La femme avait beau s’astreindre à autant d’infamies, elle n’était toujours pas reconnue, ni récompensée pour services rendus et sévices subis. On gomma même son destin au Paradis, pourtant promis à tous les bons croyants et où par enchantement on ne parlait plus d’elle, n’ayant même pas droit à des hourris mâles, comme si on lui réservait de facto une place en enfer, sans possibilité de dérogation… triste destin que celui des femmes.
Proie facile, faible, sans défense, la femme fut pendant des siècles reléguée au second plan, moins importante dans l’ordre protocolaire familial et social que le bétail. Elle n’avait même pas le droit de prêcher la bonne parole, qu’elle fut religieuse ou politique, ou pire, d’aller à la guerre aux côtés des hommes…
Et quand la femme exprimait des velléités d’indépendance, le gibet, le billot, le bûcher ou l’échafaud n’étaient pas bien loin, pour lui rappeler que c’était l’homme qui décidait de son destin…
Ceci témoignait surtout d’un fait : l’homme avait peur de la femme. Peur qu’elle puisse le supplanter dans le commandement, dans la conduite des affaires, dans les savoirs, dans la vie d’ici bas ou dans celle de l’au-delà…
Puis un jour, à force de persévérer la femme a pu changer sa condition, étudier, travailler, finir par avoir le droit de vote, de se présenter aux élections, et enfin arriver au pouvoir par la grande porte. L’homme ne pouvait plus l’ignorer, la mépriser, la snober, même si les mauvaises pratiques d’antan demeuraient vivaces, tant la violence verbale et physique semblent être l’ADN des hommes…

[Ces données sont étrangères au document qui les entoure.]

-- ==== Sys2Proof/Machine/Solve.lean ====
section
/-! DEFINITION. What a solve computes and what it publishes (spec/05_state_reckoning.md, R153–R157, R169, R173). -/

namespace Sys2Proof.Machine

open Sys2Proof

/-! ### Forecast profiles (R221) -/

/-- The slot of a table or profile that a step beginning at `at_` takes, and whether the edge rule applies (R218). -/
def edgeSlot (start count at_ : Nat) : Nat × Bool :=
  if at_ < start then (0, true)
  else
    let k := (at_ - start) / 900
    if k < count then (k, false)
    else if count < 96 then (count - 1, true)
    else (k - (k - count) / 96 * 96 - 96, true)

/-- A profile's value at TAI seconds `at_`; a profile never defined reads 0.5. -/
def State.profileAt (s : State) (i at_ : Nat) : F32 :=
  match alGet s.opt.profiles i with
  | some p => f32At p (0x10 + 4 * (edgeSlot (leAt 8 p 8) (u16At p 2) at_).1)
  | none => fc 1 2

/-! ### What a solve takes at its tick -/

/-- The loops' last outputs, the profile values and the plants' set-points at a tick (TAI ns). -/
def State.solveInputs (s : State) (tick : Nat) : SolveIn :=
  let img := s.model.run
  -- R154 gives a prior for LOOP 0xFFFF; a LOOP that is not configured is taken alike (DESIGN CHOICE)
  let out (b loop : Nat) : Option (Nat × F32) :=
    if loop = 0xFFFF then none else (s.loopOf loop).map (fun l => (b, l.out))
  ⟨(pumps img).filterMap (fun r => out (u16At r 0) (u16At r 0x2C))
      ++ (valves img).filterMap (fun r => out (u16At r 0) (u16At r 0x1C)),
   (stationRecs img).map (fun r => (u16At r 2, s.profileAt (u16At r 0x24) (tick / secNs))),
   (plants img).filterMap (fun r => (s.lastCommanded 2 (u8At r 2)).map (fun v => (u8At r 0, v)))⟩

/-! ### Residuals (R157) -/

/-- The zone a measurement belongs to: that of the node, pump, valve or station it is on. -/
def measZone (img : List Byte) (r : List Byte) : Option Nat :=
  let o := u16At r 4
  let some_ (z : Nat) : Option Nat := if z = 0xFF then none else some z
  let ofBranch : Option Nat := ((branches img).find? (fun p => u16At p.2 (branchOff p.1) == o)).bind (fun p =>
    match p.1 with
    | 4 => some_ (u8At p.2 0x2E)
    | 5 => some_ (u8At p.2 0x0E)
    | 7 => some_ (u8At p.2 9)
    | _ => none)
  match u8At r 2 with
  | 0 | 1 | 2 => (recByKey img 2 o).bind (fun n => some_ (u8At n 0x14))
  | 3 | 6 => ofBranch
  | 4 => (valveRec img o).bind (fun v => some_ (u8At v 0x0E))
  | 5 => (pumpRec img o).bind (fun v => some_ (u8At v 0x2E))
  | _ => none

/-- The network of a measurement's object (R130). -/
def measNet (img : List Byte) (r : List Byte) : Option Nat :=
  let o := u16At r 4
  let ofBranch (b : Nat) : Option Nat :=
    ((branches img).find? (fun p => u16At p.2 (branchOff p.1) == b)).bind (fun p => nodeNet img (u16At p.2 (fromOff p.1)))
  match u8At r 2 with
  | 0 | 1 | 2 => nodeNet img o
  | 3 | 6 => ofBranch o
  | 4 => (valveRec img o).bind (fun v => nodeNet img (u16At v 2))
  | 5 => (pumpRec img o).bind (fun v => nodeNet img (u16At v 2))
  | _ => (recByKey img 9 (o / 16)).map (fun k => u8At k 1)

/-- ρ = √(Σ rn² ÷ n) over some residuals; none over no measurement. -/
def rhoOf (rn : List F32) : Option F32 :=
  if rn.isEmpty then none
  else some (nToF (Config.numSqrt (nDiv (nSum (rn.map (fun x => nSq (nF x)))) (nc rn.length 1))))

/-- The residuals of the last pass whose measurement a choice takes. -/
def passOf (img : List Byte) (p : ResidualPass) (f : List Byte → Bool) : List F32 :=
  (p.filter (fun x => ((recByKey img 11 x.1).map f).getD false)).map Prod.snd

/-! ### The published quantities (R169, R173) -/

/-- What the published values are computed from: the model with the new state, the unknowns, the nodal solution. -/
structure PubIn where
  e : EstIn
  us : List (Unk × Num)
  hyd : Hyd
  number : Nat
  deriving DecidableEq, Repr, Inhabited

def PubIn.est (p : PubIn) (index : Nat) (v : Num) (limit : Bool) : Estimate :=
  ⟨index, nToF v, Config.estSigma p.number index, limit⟩
def PubIn.rhoCp (p : PubIn) (b : Br) : Num :=
  let t := p.e.num.branchTemp p.e.img b
  nMul (waterRho (holdP p.e.img b.net) t) (waterCp (holdP p.e.img b.net) t)
def PubIn.nodeT (p : PubIn) (n : Nat) : Num := p.e.num.nodeTemp p.e.img n
def PubIn.press (p : PubIn) (n : Nat) : Num := nodeP p.e.img p.hyd n
def PubIn.ofType (p : PubIn) (t : Nat) : List Br := p.e.brs.filter (fun b => b.type == t)
/-- Σ of a quantity over some branches. -/
def brSum (l : List Br) (f : Br → Num) : Num := nSum (l.map f)

/-- A station's return temperature and thermal power ρ·cp·q·(T_supply − T_return). -/
def PubIn.stnT (p : PubIn) (b : Br) : Num := nAt (nField b.rcd 0x1C) p.e.num.stnT b.id
def PubIn.stnPower (p : PubIn) (b : Br) : Num :=
  nMul (nMul (p.rhoCp b) (p.hyd.flow b.id)) (nSub (p.nodeT b.fr) (p.stnT b))
/-- A plant's supply temperature and thermal output. -/
def PubIn.plantT (p : PubIn) (b : Br) : Num := nAt (p.nodeT b.to_) p.e.num.outT b.id
def PubIn.plantPower (p : PubIn) (b : Br) : Num :=
  nMul (nMul (p.rhoCp b) (p.hyd.flow b.id)) (nSub (p.plantT b) (p.nodeT b.fr))

/-- The least margin above P_MIN of some nodes; none over no node. -/
def PubIn.leastMargin (p : PubIn) (ns : List (List Byte)) : Option Num :=
  ns.foldl (fun a r =>
    let m := nSub (p.press (u16At r 0)) (nField r 8)
    some (match a with
      | some x => nMin x m
      | none => m)) none

def PubIn.nodeEsts (p : PubIn) (r : List Byte) : List Estimate :=
  let n := u16At r 0
  let v := p.press n
  let t := p.nodeT n
  let lim := nLt v (nField r 8) || nLt (nField r 0xC) v || nLt v (nAdd (waterPv t) (nField r 0x18))
  [p.est n v lim, p.est (0x2000 + n) t false]

def PubIn.stnEsts (p : PubIn) (b : Br) : List Estimate :=
  let i := 0x7000 + 4 * u16At b.rcd 0
  let u := p.hyd.under.contains b.id
  [p.est i (nSub (p.press b.fr) (p.press b.to_)) u, p.est (i + 1) (p.hyd.flow b.id) u, p.est (i + 2) (p.stnT b) u,
   p.est (i + 3) (p.stnPower b) u]

def PubIn.layerEsts (p : PubIn) (b : Br) : List Estimate :=
  let q := p.hyd.flow b.id
  let lim := nLt (nField b.rcd 0x18) q || nLt (nField b.rcd 0x1C) (nNeg q)
  (List.range (u8At b.rcd 2)).map (fun l => p.est (0x8800 + 16 * u8At b.rcd 0 + l) (p.e.num.layerTemp p.e.img b.rcd l) lim)

def PubIn.zoneEsts (p : PubIn) (z : List Byte) : List Estimate :=
  let k := u8At z 0
  let i := 0x8A00 + 4 * k
  let sts := (p.ofType 7).filter (fun b => u8At b.rcd 9 == k)
  let u := sts.any (fun b => p.hyd.under.contains b.id)
  let margin := p.leastMargin ((nodes p.e.img).filter (fun r => u8At r 0x14 == k))
  [p.est i (nSub (p.press (u16At z 0x18)) (p.press (u16At z 0x1A))) u, p.est (i + 2) (brSum sts p.stnPower) u]
    ++ (margin.map (fun m => p.est (i + 3) m (nLt m nZero))).toList

def PubIn.plantEsts (p : PubIn) (b : Br) : List Estimate :=
  let i := 0x8B00 + 4 * u8At b.rcd 0
  [p.est i (p.plantPower b) false, p.est (i + 1) (p.plantT b) false, p.est (i + 2) (p.hyd.flow b.id) false,
   p.est (i + 3) (p.nodeT b.fr) false]

/-- A pipe's heat loss to the ground. -/
def PubIn.pipeLoss (p : PubIn) (b : Br) : Num :=
  nMul (nMul (nField b.rcd 0x1C) (nField b.rcd 8)) (nSub (p.e.num.branchTemp p.e.img b) (nField (netRec p.e.img b.net) 8))

/-- A store's energy above RETURN_T. -/
def PubIn.storeEnergy (p : PubIn) (b : Br) : Num :=
  let n := u8At b.rcd 2
  let v := nDiv (nField b.rcd 0xC) (nc n 1)
  let pr := holdP p.e.img b.net
  nSum ((List.range n).map (fun l =>
    let t := p.e.num.layerTemp p.e.img b.rcd l
    nMul (nMul v (nMul (waterRho pr t) (waterCp pr t))) (nSub t (returnT p.e.img b.net))))

def PubIn.netEsts (p : PubIn) (pass : ResidualPass) (r : List Byte) : List Estimate :=
  let n := u8At r 0
  let i := 0x8B40 + 8 * n
  let mine (t : Nat) : List Br := (p.ofType t).filter (fun b => b.net == n)
  let margin := p.leastMargin ((nodes p.e.img).filter (fun x => u8At x 2 == n))
  let rho := rhoOf (passOf p.e.img pass (fun m => measNet p.e.img m == some n))
  [p.est i (brSum (mine 7) p.stnPower) false, p.est (i + 1) (brSum (mine 3) p.pipeLoss) false,
   p.est (i + 2) (brSum (mine 8) (fun b => p.hyd.flow b.id)) false, p.est (i + 3) (p.press (u16At r 2)) false,
   p.est (i + 6) (brSum (mine 9) p.storeEnergy) false]
    ++ (margin.map (fun m => p.est (i + 4) m (nLt m nZero))).toList
    ++ (rho.map (fun v => (⟨i + 5, v, 0, false⟩ : Estimate))).toList

/-- Every estimate of a solve. -/
def PubIn.all (p : PubIn) (pass : ResidualPass) : List Estimate :=
  let img := p.e.img
  (nodes img).flatMap p.nodeEsts
    ++ p.e.brs.map (fun b => p.est (0x4000 + b.id) (p.hyd.flow b.id) false)
    ++ (p.ofType 7).flatMap p.stnEsts
    ++ (measRecs img).map (fun r => p.est (0x8000 + u16At r 0) (modelValue p.e p.us p.hyd r) false)
    ++ (p.ofType 9).flatMap p.layerEsts
    ++ (zones img).flatMap p.zoneEsts
    ++ (p.ofType 8).flatMap p.plantEsts
    ++ (networks img).flatMap (p.netEsts pass)

/-! ### A whole solve -/

/-- A solve that has not converged. -/
def failedResult (i : HydIn) (h : Hyd) (iters steps : Nat) (restarted : Bool) (passes : List ResidualPass) : SolveResult :=
  { (default : SolveResult) with
    restarted := restarted, iters := iters, steps := steps, worstNode := worstNode i h, passes := passes }

/-- The Reckoner's numbers after a solve: the hydraulics, the demands, and what the thermal advance gives. -/
def numAfter (e : EstIn) (us : List (Unk × Num)) (h : Hyd) (i : ThIn) (t : Th) : RecNum :=
  ⟨h.heads, h.flows, h.closed, (us.filter (fun x => x.1.branch.type == 7)).map (fun x => (x.1.branch.id, x.2)),
   (nodes e.img).map (fun r => (u16At r 0, t.nodeT i (u16At r 0))), t.parcels, t.outT, t.layers, t.stnT,
   (e.brs.filter (fun b => b.type == 4 || b.type == 5)).map (fun b => (b.id, settingOf e us b))⟩

/-- The numbers of a converged estimation, with the thermal advance. -/
def convergedResult (en : EstEnd) (restarted : Bool) : SolveResult × RecNum :=
  let e := en.inp
  let r := e.solve
  let i : ThIn := ⟨e, en.st.hyd, if r.prevTick = 0 then 0 else r.tickTai - r.prevTick, nF r.cfg.mergeDt⟩
  let th := thermal i
  let num := numAfter e en.st.us en.st.hyd i th.1
  let p : PubIn := ⟨{ e with num := num }, en.st.us, en.st.hyd, r.number⟩
  let pass := en.passes.getLastD []
  let zs := (zones e.img).filterMap (fun z =>
    (rhoOf (passOf e.img pass (fun m => measZone e.img m == some (u8At z 0)))).map (fun v => (u8At z 0, v)))
  let n := e.meas.length
  (⟨true, restarted, en.st.iters, en.st.steps, en.passes, zs, p.all pass,
    if n = 0 then 0 else nToF (nDiv en.st.j (nc n 1)), th.2, worstNode (hydIn e en.st.us) en.st.hyd⟩, num)

/-- The numeric outcome of a solve on the state it starts from, and the Reckoner's numbers after it (R148–R162). -/
def solveOutcome (img : List Byte) (old : RecNum) (last : Option Nat) (r : Solve) : SolveResult × RecNum :=
  let num := if r.cold then default else old
  let e : EstIn := ⟨img, brsOf img, num, r, r.cold || last.isNone || last == some 2, usable img r.snapshot⟩
  let us := (unknowns e).map (fun u => (u, u.prior))
  let a := firstNodal (hydIn e us) ⟨num.heads, num.flows, num.closed, [], []⟩
  if !a.2.1 then (failedResult (hydIn e us) a.1 a.2.2.1 0 a.2.2.2 [], old)
  else
    let b := estimate e 12 ⟨us, a.1, costJ e us a.1, 0, a.2.2.1⟩
    if !b.2 then (failedResult (hydIn e b.1.us) b.1.hyd b.1.iters b.1.steps a.2.2.2 [], old)
    else
      let c := badLoop r.cfg.rejectT r.cfg.rejectMax e b.1 []
      if c.ok then convergedResult c a.2.2.2
      else (failedResult (hydIn c.inp c.st.us) c.st.hyd c.st.iters c.st.steps a.2.2.2 c.passes, old)

/-! ### A published state as a starting point (R170, R188, R227) -/

/-- The latest state set in working numbers: node pressures and temperatures and branch flows as published, and the Reckoner's own
parcels, layers and settings. -/
def State.pinnedNumbers (s : State) : RecNum :=
  let img := s.model.run
  let ns := (nodes img).map (fun r => (u16At r 0, u8At r 2))
  let head (n net : Nat) : Num :=
    nAdd (nDiv (nSub (nF (s.reckEntry n).value) (holdP img net)) (nMul (rho0 img net) gravity)) (elevOf img n)
  let drv := (s.solveInputs 0).driven
  let own (b : Br) : Num :=
    let loop := if b.type = 4 then nF ((alGet drv b.id).getD (fieldAt b.rcd 0x1C)) else nF ((alGet drv b.id).getD (fc 1 1))
    nAt loop s.reck.num.settings b.id
  let layer (r : List Byte) (l : Nat) : Option (Nat × Num) :=
    let k := u8At r 0 * 16 + l
    match s.latestSet.bind (fun x => alGet x.entries (0x8800 + k)) with
    | some e => some (k, nF e.value)
    | none => (alGet s.reck.num.layers k).map (fun t => (k, t))
  { s.reck.num with
    layers := (stores img).flatMap (fun r => (List.range (u8At r 2)).filterMap (layer r)),
    heads := ns.map (fun n => (n.1, head n.1 n.2)),
    flows := (branchIds img).map (fun b => (b, nF (s.reckEntry (0x4000 + b)).value)),
    nodeT := ns.map (fun n => (n.1, nF (s.reckEntry (0x2000 + n.1)).value)),
    settings := ((brsOf img).filter (fun b => b.type == 4 || b.type == 5)).map (fun b => (b.id, own b)) }

/-! ### A model swap (R142) -/

/-- Some records of two models with one key are the same. -/
def sameRec (old img : List Byte) (t k : Nat) : Bool :=
  match recByKey old t k, recByKey img t k with
  | some a, some b => a == b
  | _, _ => false
def sameBranch (old img : List Byte) (k : Nat) : Bool :=
  let f (m : List Byte) : Option (Nat × List Byte) := (branches m).find? (fun p => u16At p.2 (branchOff p.1) == k)
  match f old, f img with
  | some a, some b => a == b
  | _, _ => false

/-- Nodes, branches and store layers whose records are unchanged keep their last reckoned values. -/
def RecNum.carry (n : RecNum) (old img : List Byte) : RecNum :=
  let nd (l : List (Nat × Num)) : List (Nat × Num) := l.filter (fun x => sameRec old img 2 x.1)
  let br {α : Type} (l : List (Nat × α)) : List (Nat × α) := l.filter (fun x => sameBranch old img x.1)
  ⟨nd n.heads, br n.flows, n.closed.filter (sameBranch old img), br n.demand, nd n.nodeT, br n.parcels, br n.outT,
   n.layers.filter (fun x => sameRec old img 9 (x.1 / 16)), br n.stnT, br n.settings⟩

end Sys2Proof.Machine
end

Les succès succédèrent aux succès : première femme dans l’espace, sous terre, sur les mers, dans les airs, sur les rails. Première femme Prix Nobel, Prix Goncourt, Prix Pritzker, Prix Sacharov, Prix Pulitzer. Première femme académicienne, recteur d’université, avocate, médecin, notaire, architecte, ingénieur, taxi driver, éboueur, général, chef d’orchestre, premier ministre, chef de parlement…
La femme était enfin arrivée à supplanter l’homme aux postes les plus et les moins prestigieux, arrache la place qui lui revient de droit au sein de la société : l’égale de l’homme. Mais ce n’est pas encore gagné pour autant, la femme étant toujours moins rémunérée et considérée, à compétence égale, que l’homme.

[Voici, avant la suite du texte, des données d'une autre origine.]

/-- The largest of three excesses and its kind; of equal ones the lower code. -/
def worstExcess (es : List F32) : Nat × F32 :=
  (es.zipIdx).foldl (fun a p => if fLt a.2 p.1 then (p.2, p.1) else a) (0, es.headD 0)

/-- What a point's trace shows. -/
structure PointResult where
  entry : Option Breach
  /-- The largest excess over the run, negative where no limit was reached: minus the least margin. -/
  most : F32
  /-- A breach was found only through k > 1. -/
  scaled : Bool
  deriving DecidableEq, Repr, Inhabited

/-- Check one point over the run (R191, R192, R194). `steps` are its pressures after every step. -/
def checkPoint (img : List Byte) (cfg : LaCfg) (p : PointTrace) (steps : List F32) : PointResult :=
  let l := limitsOf img cfg.stepMs p
  let pc (x : F32) : F32 := fAdd p.p0 (fMul l.k (fSub x p.p0))
  let es := (steps.map (fun x => worstExcess (excesses l cfg.guardPa p.vapour (pc x)))).zipIdx
  let bad := es.filter (fun e => fLt 0 e.1.2)
  let most := (es.map (fun e => e.1.2)).foldl (fun (a : Option F32) x => match a with
    | some b => some (fMax b x)
    | none => some x) none
  let plain := steps.any (fun x => fLt 0 (worstExcess (excesses l cfg.guardPa p.vapour x)).2)
  match bad with
  | [] => ⟨none, most.getD (fInf true), false⟩
  | b :: bs =>
    let w := bs.foldl (fun a x => if fLt a.1.2 x.1.2 then x else a) b
    ⟨some ⟨p.object, p.reach.getD 0xFFFF, w.1.1, l.zone, bad.length * cfg.stepMs / 10, (b.2 + 1) * cfg.stepMs, w.1.2⟩,
      most.getD 0, !plain⟩

/-- The step (from 1) at which a run with STOP_FIRST ends: that of the first breach. -/
def firstBreach (img : List Byte) (cfg : LaCfg) (ps : List PointTrace) : Option Nat :=
  (ps.filterMap (fun p => (checkPoint img cfg p p.steps).entry.map (fun b => b.first / max cfg.stepMs 1))).foldl
    (fun (a : Option Nat) n => match a with
      | some m => some (min m n)
      | none => some n) none

/-- Insert by falling EXCESS. -/
def insBreach (b : Breach) : List Breach → List Breach
  | [] => [b]
  | x :: xs => if fLt x.excess b.excess then b :: x :: xs else x :: insBreach b xs

/-- The trace of a run that ends: the one the command names, or else what the laws of R180–R193 give. With STOP_FIRST the run ends at
the step of the first breach. -/
def runOutcome (img : List Byte) (r : LaRun) (given : Option RunTrace) : RunTrace :=
  match given with
  | some t => t
  | none =>
    let full := runTrace img r none
    if r.stopFirst then match firstBreach img r.cfg full.points with
      | some n => runTrace img r (some n)
      | none => full
    else full

/-- LA_VERDICT (R194–R198, R202): the run ends with its verdict. -/
def State.laVerdict (s : State) (number : Nat) (given : Option RunTrace) : State :=
  match s.la.runs.find? (fun r => r.number == number) with
  | none => s
  | some r =>
    if s.la.en ≠ .enabled then
      (({ s with la := { s.la with retired := s.la.retired + 1 } }).refuseRun r 0x16 0).settleLook
    else
      let img := s.model.run
      let t := runOutcome img r given
      let stop := if r.stopFirst then firstBreach img r.cfg t.points else none
      let cut (l : List F32) : List F32 := match stop with
        | some n => l.take n
        | none => l
      let rs := t.points.map (fun p => checkPoint img r.cfg p (cut p.steps))
      let bs := (rs.filterMap (·.entry)).foldr insBreach []
      let zone := (recByKey img 10 r.zone).getD []
      let trust := fieldAt zone 8
      let slow := if r.degraded then 3 else match r.resid with
        | none => 2
        | some v => if fLt trust v then 1 else 0
      let most := (rs.map (·.most)).foldl (fun a x => fMax a x) (fInf true)
      let fl := 2 * b01 t.cavitation + 4 * b01 stop.isSome + 32 * b01 (rs.any (·.scaled)) + 64 * b01 t.clamped + 128 * b01 (0 < t.numeric)
      if t.diverged then s.refuseRun r 0x19 fl
      else
        let v : Verdict := ⟨r.number, r.rollout, r.zone, r.network, if slow ≠ 0 then 2 else if bs.isEmpty then 0 else 1, slow,
          bs.length, fl + b01 (slow = 0) + 8 * b01 r.queued + 16 * b01 r.restarted, r.solve, r.resid.getD 0,
          (r.horizonMs + 9) / 10, r.cfg.stepMs * 10, min ((s.now - r.acceptedAt) / usNs) 0xFFFFFFFF, fNeg most, bs.head?, bs.take 16⟩
        let s : State := ({ s with la := { s.la with
          runs := s.la.runs.filter (fun x => x.number != r.number) } }).unpin (0x100 + r.number)
        s.giveVerdict v (laReports r.cfg) trust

De ce côté-ci de la civilisation humaine, la femme souffre toujours de traditions et de vécus qui ont la peau dure. On continue encore à la vilipender, à la considérer comme mineure, à lui refuser son droit plein et entier à l’héritage. On continue à la pister, à lui refuser de se déplacer librement, d’avoir souvent la garde de ses enfants, de refuser de lui payer les pensions auxquelles elle a droit. On continue aussi à la maltraiter et à la harceler dans l’espace public.
Et pourtant la femme est le symbole de la vie, car elle la porte en elle pendant neuf mois et la porte à bouts de bras pendant des dizaines d’années, après…
Le chemin vers la totale émancipation de la femme reste encore long et semé d’embûches, tant elle représente une réelle menace pour la place de l’homme en société. On revient de loin, les temps obscurs semblent être derrière nous, mêmes si les idées obscurantistes demeurent vivaces et polluent encore les esprits épris de lumières.
Alors, FEMMES d’ici et d’ailleurs, ne perdez pas espoir et continuez à grignoter les places qui vous reviennent de droit. Ne baissez pas les bras et ne cessez jamais de réclamer vos droits, quitte à les arracher les uns après les autres, car les hommes ne comprennent que le langage de la force, depuis la nuit des temps… ceci est votre destin.